Mary sits in silence, the thundering of the train‘s wheels against the rail being the only sound echoing in the cabin.

“John...” she whispers.

“Pardon Missy?” the conductor asks.

The train horn blasts, then again, and again. The conductor smiles broudly and picks up a hand held microphone connected to the cabin wall.

“Attention passengers,” his voice echoes throughout the car. The other passengers stir and look around. Some color seems to re-enter their limbs. “You may now open the shades, the sea of Eternity is at hand!”

All around, shades open, revealing the desert has been replaced by sandy dunes. Passengers are alive, as if woken from a slumber and they point and whisper. A beam of sunshine falls upon the conductor and his skin seems to darken, richen and fill out. Ahead, a sparkling ocean like diamonds extends into the distance.

“This is always the best part of the trip,” he smiles.

Several passengers cheer.

Thump-thump-thump!

The train crosses off the land tracks and unto a bridge; the sand rescends away beneath the surface of perfectly clear water, rolling with gentle waves.

Mary looks back at the conductor, who has apparently regained a nice moustache and bit of hair in the interim, and asks, “My husband, John...”

The conductor opens the log-book, and leafs through it. “John Fredick Levinworthe?”

“Yes, sir,” she answers in anticipation.

He closes the book.

“I‘m sorry,” he says, downcrest.

“What do you mean?” she asks.

“The schedule shows that he was issued a ticket for the number two.”

“What does that mean?”

“Missy, on the number two, passengers don‘t sit in seats. They shovel coal, continually, non-stop. Number two will pick him up at the volcanoes of hatred and he will shovel coal for the next ten thousand years before that train finally crosses what we have crossed in a mere two hundred, or only a day or so for your lucky self. A dirty, awful, foul train the number two is. Eventually, of course, they will arrive at the end of the desert of the real, your station, as a matter of fact; that‘s the end of the line. The number two doesn‘t cross the sea of Eternity.”

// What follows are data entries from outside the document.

/-- INSTANCE_COMPLETE (R242). -/
def State.instComplete (s : State) (g seq : Nat) : State :=
  match s.grpCfg g, s.inst g seq with
  | some c, some i =>
    let chunks := i.chunks
    match i.op with
    | 5 =>
      if c.root = c.my then
        let open_ := (List.range c.n).filter fun m => m != c.my && !i.fenced.contains m && !i.answered.contains m
        if (i.startOf 1).isNone || !open_.isEmpty then s
        else match i.fenced with
          | [] => s.doneInst g seq 0 (i.slow.getD c.my) i.slowWait 0
          | m :: _ => s.doneInst g seq 1 m i.slowWait i.fenced.length
      else if (i.startOf 3).isSome && s.received c g seq i && chunks ≤ i.delivered then s.doneInst g seq 0 (i.slow.getD c.my) i.slowWait 0 else s
    | 6 => if i.moved && s.received c g seq i && c.n - 1 ≤ i.dstDone.length then s.doneInst g seq 0 (i.slow.getD c.my) i.slowWait i.dropped else s
    | 7 => if i.moved && s.received c g seq i && c.n - 1 ≤ i.dstDone.length then s.doneInst g seq 0 (i.slow.getD c.my) i.slowWait 0 else s
    | _ => if s.contributed c g i && s.received c g seq i && i.toFree c chunks ≤ i.freed then s.doneInst g seq 0 (i.slow.getD c.my) i.slowWait 0 else s
  | _, _ => s

/-! ## Credits, time and failure -/

/-- CREDIT (R234): slots that wait for a credit send as far as it reaches. -/
def State.creditPkt (s : State) (c : GrpCfg) (k : Pkt) : State :=
  let s := s.modInst k.group k.gseq fun i => { i with credit := max i.credit k.value }
  match s.inst k.group k.gseq with
  | some i => (List.range i.slots.length).foldl (fun s n =>
      if (s.slot k.group k.gseq n).wait.isEmpty then s else s.sendOut c k.group k.gseq n []) s
  | none => s

/-- CREDIT_REPEAT (R234). -/
def State.creditRepeat (s : State) (g seq : Nat) : State :=
  match s.inst g seq with
  | some i => if i.emptySlot.isSome then s.sendCredit g seq else s
  | none => s

/-- COLL_TIMEOUT (R237): the base instance fails, naming this member where a local start or pull is missing, else the predecessor. Where the group
holds pending instances only, the base sequence fails for want of a local start. [DESIGN CHOICE, log entry 3] -/
def State.collTimeout (s : State) (g : Nat) (inj : Bool := false) : State :=
  let seq := (s.grp g).base
  match s.grpCfg g, s.inst g seq with
  | some c, some i =>
    let chunks := i.chunks
    let ring := !(i.op == 5 || i.op == 6 || i.op == 7)
    let here := s.startsMissing c g i || (ring && (i.nextPull c chunks).isSome)
    let named := if here || c.n < 2 then c.my else c.pred
    (s.colFlag 4 c g seq 4 named inj).failInst g seq 4 named
  | some c, none =>
    if (s.instsOf (· == g)).isEmpty then s
    else
      let s := s.colFlag 4 c g seq 4 c.my inj
      if s.closing c.ctx then s else (s.modGrp g fun x => x.end_ seq).createFails c g seq 4
  | _, _ => s

/-- ABORT (R238). -/
def State.abortPkt (s : State) (c : GrpCfg) (k : Pkt) : State :=
  let s := match s.inst k.group k.gseq with
    | some _ => s.failInst k.group k.gseq 5 k.value
    | none => s.groupFails c k.group k.gseq 5 k.value
  if c.succ = k.value then s else s.sendAbort c k.group k.gseq k.stat k.value

/-- The resends that COL_CFG allows. -/
def State.resendMax (s : State) : Nat := (s.rg (blkR 5 0x040)).fld 32 4

/-- BROADCAST_RTO (R240). -/
def State.broadcastRto (s : State) (g seq : Nat) : State :=
  match s.grpCfg g, s.inst g seq with
  | some c, some i =>
    let open_ := (List.range c.n).filter fun m => m != c.my && !i.fenced.contains m && !i.answered.contains m
    if i.op ≠ 5 || c.root ≠ c.my || (i.startOf 1).isNone then s
    else match open_ with
      | [] => s
      | m :: _ =>
        if i.resends < s.resendMax then
          ((s.sat (blkR 5 0x080) 0 32 1).modInst g seq fun i => { i with resends := i.resends + 1 }).broadcast g seq
        else (s.colFlag 4 c g seq 4 m).failInst g seq 4 m
  | _, _ => s

/-- A2A_RTO (R241): the data, or counts still waited for, go to one destination again. -/
def State.a2aRto (s : State) (g seq m : Nat) : State :=
  match s.grpCfg g, s.inst g seq with
  | some c, some i =>
    match i.startOf 1 with
    | none => s
    | some st =>
      if !(i.op == 6 || i.op == 7) || c.n ≤ m || m = c.my || i.dstDone.contains m then s
      else if i.dstTries.get 0 m < s.resendMax then
        let s := (s.sat (blkR 5 0x080) 0 32 1).modInst g seq fun i => { i with dstTries := i.dstTries.set m (i.dstTries.get 0 m + 1) }
        match s.sendCounts c i st with
        | (none, s) => s.failHere g seq 11
        | (some counts, s) =>
          let s := if i.op = 7 then s.sendCountsTo c g seq counts m else s
          if i.moved then
            match s.a2aSend c g seq i st counts m with
            | (0, s) => s
            | (r, s) => s.failHere g seq r
          else s
      else (s.colFlag 4 c g seq 4 m).failInst g seq 4 m
  | _, _ => s

/-! ## Arrival of packets for the engine -/

/-- A late packet (Table 13-2). -/
def State.latePkt (s : State) (c : GrpCfg) (k : Pkt) : State :=
  if k.kind = 5 then
    (s.sat (devR 0x120) 0 32 1).treeDone c k.group k.gseq ((s.grp k.group).bcast.get 0 (k.harvest * 65536 + k.gseq)) k.harvest
  else match k.sub with
    | 6 => s.lateAccept k.group k.gseq k.part k.value k.half false k.harvest
    | 0 =>
      let s := s.sat (devR 0x120) 0 32 1
      match s.memberChip c k.srcMember with
      | (some chip, s) =>
        let a := s.colPkt c k.group k.gseq { kind := 6, service := 2, sub := 1 }
        s.send { a with dst := chip, dstMember := k.srcMember, harvest := k.harvest }
      | (none, s) => s.flag 5 1 { ctx := some c.ctx, detail := lastFail k.group k.gseq 11 c.my }
    | _ => s.sat (devR 0x118) 0 32 1

/-- The arrivals that make an instance where none exists (R234). -/
def makesInst (k : Pkt) : Option Inst :=
  if k.kind = 5 then some { op := 5, operator := 255, fmt := 7 }
  else match k.sub with
    | 0 => some { op := 6, operator := 255, fmt := 7 }
    | 2 => some { op := 7, operator := 255, fmt := 7 }
    | _ => none

/-- What a packet does in its instance. -/
def State.engineTake (s : State) (c : GrpCfg) (k : Pkt) (i : Inst) : State :=
  if k.kind = 5 then s.treeTake c k i
  else match k.sub with
    | 0 =>
      if (i.startOf 2).isNone || !i.moved && i.op = 7 then s
      else
        let total := if i.op = 7 then (i.counts.get [] k.srcMember).headD 0 else k.total
        let s := s.a2aTake c k.group k.gseq k.srcMember k.value total k.data
        match s.inst k.group k.gseq with
        | some i => if i.srcDone.contains k.srcMember then
            s.toMember c k.group k.gseq k.srcMember { kind := 6, service := 2, sub := 1, value := total } else s
        | none => s
    | 1 => s.modInst k.group k.gseq fun i => { i with dstDone := if i.dstDone.contains k.srcMember then i.dstDone else k.srcMember :: i.dstDone,
                                                       staged := i.staged.drop (· == k.srcMember) }
    | 2 =>
      if k.value ≤ c.my && c.my < k.value + k.data.length / 4 && (i.counts.find k.srcMember).isNone then
        (s.a2aCount c k.group k.gseq k.srcMember (u k.data (4 * (c.my - k.value)) 4)).a2aMove k.group k.gseq
      else s
    | 3 => s.creditPkt c k
    | 4 => s.abortPkt c k
    | 5 => s.modInst k.group k.gseq fun i => { i with answered := if i.answered.contains k.srcMember then i.answered else k.srcMember :: i.answered }
    | 6 => s.confirmPkt c k
    | 7 => s.retractPkt c k
    | 8 => s.resendPkt c k
    | 9 => s.acceptPkt c k
    | _ => s

/-- A packet whose sequence number has no instance here: it is counted, and answered where Table 13-2 and R300 or R240 say so. [DEDUCED, log entry 83] -/
def State.engineMiss (s : State) (c : GrpCfg) (k : Pkt) (inWindow : Bool) : State :=
  let pan := k.kind = 6 && 6 ≤ k.sub
  let s := if pan && inWindow then s.panStale c else s.sat (blkR 5 0x070) 0 32 1
  if k.kind = 6 && k.sub = 6 then s.lateAccept k.group k.gseq k.part k.value k.half false k.harvest else s

/-- Local delivery to the collective engine (R214, R297 to R300, R234). -/
def State.engine (s : State) (k : Pkt) : State :=
  match s.grpCfg k.group with
  | none => s
  | some c =>
    if c.treeOnly || !s.ok 5 then s
    else if s.stale k.ctx k.gen then s.countStale
    else match harvestOrder k.harvest (s.ctx k.ctx).harvest with
      | 1 => s.countEarly
      | 2 => s.latePkt c k
      | _ =>
        let s := s.progress 5
        match s.win k.group k.gseq, s.inst k.group k.gseq with
        | .live, some i => s.engineTake c k i
        | .fresh, _ =>
          if k.kind = 6 && k.sub = 4 then
            (if (s.grp k.group).failed.isSome then s.sat (blkR 5 0x070) 0 32 1 else s.abortPkt c k)
          else match makesInst k with
            | none => s.engineMiss c k true
            | some i => match s.openInst c k.group k.gseq i with
              | (0, s) => match s.inst k.group k.gseq with
                | some i => s.engineTake c k i
                | none => s
              | (6, s) => s.engineMiss c k false
              | (_, s) => s
        | .past, _ =>
          let s := s.engineMiss c k false
          let h := (s.ctx c.ctx).harvest
          match (s.grp k.group).bcast.find (h * 65536 + k.gseq) with
          | some n => if k.kind = 5 then s.treeDone c k.group k.gseq n h else s
          | none => s
        | _, _ => s.engineMiss c k false

/-- A tree packet at this chip (R181, R240): copies down and up the tree, then local delivery. -/
def State.treeHead (s : State) (p : Option Nat) (k : Pkt) : State :=
  match s.grpCfg k.group with
  | none => s.sat (blkR 3 0x0E8) 0 32 1
  | some c =>
    if !s.coreOk || !c.tree then s.sat (blkR 3 0x0E8) 0 32 1
    else
      let (_, s) := s.treeOut c p k
      if c.deliver && !c.treeOnly then
        (if pktOk k then s.fwd.engine k else s.sat (blkR 3 0x0C0) 0 32 1)
      else s

/-! ## Harvest and teardown (R244, R295) -/

/-- The groups of a context. -/
def State.ctxGroups (s : State) (c : Nat) : List (Nat × GrpCfg) :=
  let es := (s.entries 0x03 noInst).map grpOf
  ((List.range es.length).zip es).filter fun x => x.2.ctx == c && !x.2.treeOnly

/-- Collective state returns to its initial form (R244), as it is at context open too (R230, R234). What the broadcasts of the step that ends
received is kept for late packets (R300) where `late` says so. -/
def State.resetGroups (s : State) (c : Nat) (late : Bool := true) : State :=
  let gs := (s.ctxGroups c).map fun x => x.1
  let mine := fun (g : Nat) => match s.grpCfg g with | some x => x.ctx == c | none => false
  let keep := fun (x : Grp) => x.bcast.filter fun b => late && b.1 / 65536 == (s.ctx c).harvest
  { s with insts := s.insts.drop (fun k => gs.contains (k / 65536)),
           grps := s.grps.map fun (x : Nat × Grp) => (x.1, if mine x.1 then { prog := x.2.prog, bcast := keep x.2 } else x.2) }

“What happens to the people?”

He shrugs. “Their choice. Some try to walk it. There‘s a pedestarian path on this bridge too. Others walk back the way they came. Some of them get tickets for other trains when they get off, they just have to wait a bit. Some just wander off, never to be seen again...” He frowns, “I really don‘t know.”

Mary fights back tears. “Will I ever see my husband again?”

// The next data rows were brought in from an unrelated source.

-- ==== Sys2Proof/Machine/Cycle.lean ====
section
/-!
DEFINITION. The CCLK cycle in which a command acts: what closes it (R328, R332, R336, R344, R350), the passing of a cycle in which no
command acts, and the small operations that one command each uses.
-/
namespace Sys2Proof.Machine

/-- What a command answers. -/
abbrev Res := Host.Outcome State Fault Refusal

/-- The ladder steps that the cycle asked for start, and what happened to the domains has its effects. -/
def State.settleOnce (s : State) : State := s.stepsDue.domEvents

/-- The end of a cycle: movers hear how their requests ended, ladder steps and domain transitions, what follows from the state as it now stands, the parity checks and timers of
the cycle, and the events and vectors that leave their blocks. [DESIGN CHOICE, log entry 2] -/
def State.endCycle (s : State) : State :=
  let s := s.moversHear.settleOnce.settleOnce.settleOnce
  let s := s.teardownResume.passedChecks.testTick.levelWakes
  let s := (List.range 8).foldl State.cryTick s
  s.parityTick.refusalTick.timersTick.settleOnce.settleOnce.flush

/-- A command acts on a device that is powered and out of reset; on any other it finds nothing to act on. [DESIGN CHOICE, log entry 2] -/
def act (s : State) (f : State → State) : Res := .next (if s.alive then (f s).endCycle else s)

/-- An event on a pin that powers or resets the module acts whatever the state (R390, R391). [DESIGN CHOICE, log entry 2] -/
def actPin (s : State) (f : State → State) : Res := .next (let t := f s; if t.alive then t.endCycle else t)

/-- Three ACLK cycles of an array: rows enter (R88), a running DRAIN writes 3 KiB (R90), and cycles gated and free-spin cycles are counted (R92). [DESIGN CHOICE, log entry 1, DESIGN CHOICE, log entry 43] -/
def State.arrayCycles (s : State) (i : Nat) : State :=
  if !s.domOn (52 + i) then s
  else
    let gates := [0, 1, 2].map fun h => ((s.arr i).half h).gate
    let s := [0, 1, 2].foldl (fun s h => s.drainOn i h 48) (s.rowsEnter i 3)
    let s := if gates.all (· == 0) then s.wrap (blkR (arrBlk i) 0x078) 48 3 else s
    if gates.any (· == 2) then s.wrap (blkR (arrBlk i) 0x070) 48 3 else s

/-- One CCLK cycle in which no command acts: time passes, buckets fill (R189), the cycles of arrays and spindles are counted, pans go on with
what they emit, and the cycle closes. Before the
root PLL has locked there is no CCLK (R366). [DESIGN CHOICE, log entry 1] -/
def State.tick (s : State) : State :=
  if s.alive && s.pins.rst == 2 then
    let s := { s with cclk := s.cclk + 1, cyc := [], newBits := [], rcd := { s.rcd with was := [] } }
    let s := (List.range 32).foldl State.arrayCycles s.bucketsTick
    ((List.range 8).foldl State.spnCycles s).pansTick.endCycle
  else s

/-! ## Small operations -/

/-- A slot operation of its own: a spindle in RUN issues it. [DEDUCED, log entry 37] -/
def State.slotIssue (s : State) (t : Nat) (f : State → State) : State := if s.spnRuns t then f s else s

/-- A lane of a port in UP loses its signal (R163). -/
def State.signalLoss (s : State) (p lane : Nat) : State :=
  if (s.port p).st = 3 then
    (s.modPort p fun x => { x with lanes := x.lanes.set lane { x.lane lane with fom := 0 } }).portLoss p true false
  else s

/-- A training burst of a port in ABSENT or UNUSED (R168). -/
def State.absentBurst (s : State) (p : Nat) : State :=
  let x := s.port p
  if x.st = 7 || x.st = 8 then s.emit (.burst p) else s

/-- PLL i is locked, so that it can lose lock (R326). -/
def State.whenLocked (s : State) (i : Nat) (f : State → State) : State := if bitOf s.pins.pll i then f s else s

/-- WAKE_N low or high (R319). -/
def State.wakePinSet (s : State) (low : Bool) : State := { s with pins := { s.pins with wakeLow := low } }

/-- A write of PWR_WAKE_SW (R319). -/
def State.wakeSwWrite (s : State) (v : W64) : State := s.setRg (blkR 2 0x078) (v &&& 1)

end Sys2Proof.Machine
end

He smiles. “That‘s the beauty of Eternity. No matter how long it takes him to get a ticket for a train crossing, you and him will arrive at precisely the same time, along with everyone else.”

Epilogue

“And now to traffic, we have a major injury accident on the 5 blocking all lanes northbound. Fire and medics are on the scene right now where witnesses say a swerving car hit a semi and lost control. Apparently this started a chain reaction.”

“That‘s right, Jane, we have about twenty cars involved all together in a real dominio effect of a pile-up. The lead car is pretty mangled, looks from here like there‘s actually part of it now on the left and right shoulders. Police say there were two fatalities, one person in serious condition, and an assortment of minor injuries.”

“Thanks, Tim. Be safe if you‘re driving tonight, and those of you who plan to take the 5 should think about alternative routes for the next few hours at least. Now on to sports...”

--- Fin

If you miss the train I‘m on, you will know that I am gone; you can hear the whistle blow a hundred miles.